__Data shown__
/-- The exact read of a running operation into its window asks for no more than the window holds (41_frame_decoder.md R98;
44_exact_read.md R151). -/
theorem Sound.need_le_cap {s : State} (h : Sound s) (hp : s.phase = .payload ∨ s.phase = .rxrun) {w : Window} {n c : Nat}
    (hw : s.win = some w) (hn : s.work.need = some n) (hc : s.work.cnt = some c) (hlt : c < n) : n ≤ w.cap := by
  have ph := h.phase
  unfold PhaseSound at ph
  rcases hp with hp | hp <;> simp only [hp] at ph
  · obtain ⟨w', _, l, ⟨-, -, hw', -⟩, -, -, hcap, hread, -⟩ := ph
    obtain ⟨-, hneed, -⟩ := hread.of_lt hn hc hlt
    cases hw.symm.trans hw'
    cases hn.symm.trans hneed
    exact hcap
  · obtain ⟨w', m, ⟨-, -, hw', -⟩, hcap, hneed, -⟩ := ph
    cases hw.symm.trans hw'
    cases hn.symm.trans hneed
    exact hcap

/-- Settles O14: the answer is stored in the window, which has room for the missing part. -/
theorem deliveredBytesGoIntoTheWindow : Obligations.DeliveredBytesGoIntoTheWindow := by
  intro s u w n c size ds hmoves hsound hp hw hn hc hlt hcan ha hi
  have hr : s.phase.reading = true := by rcases hp with hp | hp <;> rw [hp] <;> rfl
  obtain ⟨k, hpos, hmissing, hk, hstep⟩ := hmoves.step_stored hr hn hc hlt hcan ha hi
  obtain ⟨hs, rfl, -⟩ := hmoves.step_eq
  have hfit : n ≤ w.cap := hsound.need_le_cap hp hw hn hc hlt
  rw [stored_window (by exact hp) (by exact hw)] at hstep
  refine ⟨k, _, hpos, hmissing, hk, hstep, rfl, fun j hj => ?_, fun a hout => ?_⟩
  · exact winWriteAll_take_read hsound.memory hk (by omega) hj
  · exact winWriteAll_take_read_frame hk hout

/-- Index `j` of a file after the first `k` bytes of `l` are stored from `c` on. -/
theorem storeFile_take_getElem {d : Nat} (f : Vector (Option Byte) d) (c : Nat) {k : Nat} {l : List Byte}
    (hk : k ≤ l.length) (j : Fin d) :
    (storeFile f c (l.take k))[j] = if c ≤ j.val ∧ j.val < c + k then l[j.val - c]? else f[j] := by
  have hg := storeFile_getElem f c (l.take k) j.val j.isLt
  simp only [List.length_take_of_le hk, List.getElem_take] at hg
  refine hg.trans ?_
  split
  · exact (List.getElem?_eq_getElem _).symm
  · rfl

/-- Settles O15: in each phase of the header the answer is stored in that phase's file. -/
theorem headerBytesGoIntoRegisters : Obligations.HeaderBytesGoIntoRegisters := by
  intro s u n c size ds hmoves hp hn hc hlt hcan ha hi
  have hr : s.phase.reading = true := by rcases hp with hp | hp | hp | hp <;> rw [hp] <;> rfl
  obtain ⟨k, hpos, hmissing, hk, hstep⟩ := hmoves.step_stored hr hn hc hlt hcan ha hi
  obtain ⟨hs, rfl, -⟩ := hmoves.step_eq
  have hfile {d : Nat} (f : Vector (Option Byte) d) := storeFile_take_getElem f c hk
  rcases hp with hp | hp | hp | hp
  · rw [stored_hdr (by exact hp)] at hstep
    exact ⟨k, _, hpos, hmissing, hk, hstep, rfl, fun _ => ⟨rfl, rfl, hfile _⟩, by simp [hp], by simp [hp]⟩
  · rw [stored_ext (.inl (by exact hp))] at hstep
    exact ⟨k, _, hpos, hmissing, hk, hstep, rfl, by simp [hp], fun _ => ⟨rfl, rfl, hfile _⟩, by simp [hp]⟩
  · rw [stored_ext (.inr (by exact hp))] at hstep
    exact ⟨k, _, hpos, hmissing, hk, hstep, rfl, by simp [hp], fun _ => ⟨rfl, rfl, hfile _⟩, by simp [hp]⟩
  · rw [stored_keyrd (by exact hp)] at hstep
    exact ⟨k, _, hpos, hmissing, hk, hstep, rfl, by simp [hp], by simp [hp], fun _ => ⟨rfl, rfl, hfile _⟩⟩

/-! ### The exact read from its issue to its end -/

/-- The end of a READ_EXACT, as a step (44_exact_read.md R150). -/
theorem step_endRead {s : State} {n : Nat} (hh : s.host = []) (hp : s.phase = .rxrun) (hn : s.work.need = some n)
    (hc : s.work.cnt = some n) : step s = .next (finished Results.empty s) := by
  obtain ⟨_, -, e⟩ := BlockMoves.step_eq (.inl ⟨hh, rfl⟩)
  rw [e, blockStep_endRead (fetch_endRead hp hn hc)]

/-- Reading on into the window stores in it. -/
theorem readOn_pbuf_window {s : State} {w : Window} (hp : s.phase = .payload ∨ s.phase = .rxrun) (hw : s.win = some w)
    (c : Nat) (bs : List Byte) (ds : List ReadDraw) : (readOn c bs ds s).pbuf = winWriteAll w s.pbuf c bs := by
  rw [readOn, stored_window (by exact hp) (by exact hw)]
  rfl

/-- A READ_EXACT of some bytes that has just begun runs to its end in at most one step for each of them and one more,
whatever the sizes of the answers: the next `n` bytes of the stream are stored from the start of its window on. -/
theorem readExact_run {s : State} {n : Nat} {w : Window} (hn : n ≠ 0) (hw : s.win = some w) (hh : s.host = [])
    (hcan : s.cancel = false) (hd : ∀ d ∈ s.answers, ∃ size, d = .data size) (hal : n ≤ s.answers.length)
    (hil : n ≤ s.input.length) :
    ∃ k t, k ≤ n + 1 ∧ runSteps k (startRead .rxrun n s) = .next (finished Results.empty t) ∧ t.spos = s.spos + n ∧
      t.input = s.input.drop n ∧ t.pbuf = winWriteAll w s.pbuf 0 (s.input.take n) := by
  have hneed : (startRead .rxrun n s).work.need = some n := by simp [hn]
  have hcnt : (startRead .rxrun n s).work.cnt = some 0 := by simp [hn]
  have hlen : (s.input.take n).length = n := List.length_take_of_le hil
  obtain ⟨k, ds, hk, -, -, hrun⟩ := read_run n (startRead .rxrun n s) n 0 hh rfl hneed hcnt (Nat.zero_le n) (by omega)
    hcan hd hal hil
  rw [if_neg (by omega), Nat.sub_zero, startRead_input] at hrun
  have hend := step_endRead (s := readOn 0 (s.input.take n) ds (startRead .rxrun n s)) (n := n) (by simpa using hh)
    (by simp) (by simpa using hneed) (by simp [hil])
  refine ⟨k + 1, _, by omega, ?_, ?_, ?_, readOn_pbuf_window (s := startRead .rxrun n s) (.inr rfl) hw _ _ ds⟩
  · rw [run_append k 1 hrun, run_step 0 hend]
    rfl
  · rw [readOn_spos, hlen, startRead_spos]
  · rw [readOn_input, hlen, startRead_input]

/-- Settles O19: a READ_EXACT of no byte is done at its issue; any other runs through the loop of the exact read, whose end
does not depend on the sizes of the answers. -/
theorem readExactIsIndependentOfChunking : Obligations.ReadExactIsIndependentOfChunking := by
  intro s n w hsound hidle hh hvalid hcap hcan hd hal hil
  rcases readExact_cases n w s with
    ⟨hr, -⟩ | ⟨-, hv, -⟩ | ⟨-, -, -, hsmall, -⟩ | ⟨-, -, rfl, e⟩ | ⟨-, -, h0, -, e⟩
  · cases hidle.symm.trans hr
  · cases hvalid.symm.trans hv
  · omega
  · exact ⟨_, 0, _, e, by omega, rfl, rfl, rfl, rfl, rfl, nofun, fun _ _ => rfl⟩
  · obtain ⟨k, t, hk, hrun, hspos, hinput, hpbuf⟩ :=
      readExact_run (s := { accept s with win := some w }) h0 rfl hh hcan hd hal hil
    refine ⟨_, k, _, e, hk, hrun, rfl, rfl, hspos, hinput, fun j hj => ?_, fun a hout => ?_⟩ <;>
      rw [finished_pbuf, hpbuf]
    · exact winWriteAll_take_read hsound.memory hil (by omega) hj
    · exact winWriteAll_take_read_frame hil hout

__Work order__
Return the opening line of the data and every line after it through the line containing "44_exact_read.md R151). -/", please, exactly as written and with nothing added.

__Reply to the task__
/-- The exact read of a running operation into its window asks for no more than the window holds (41_frame_decoder.md R98;
44_exact_read.md R151). -/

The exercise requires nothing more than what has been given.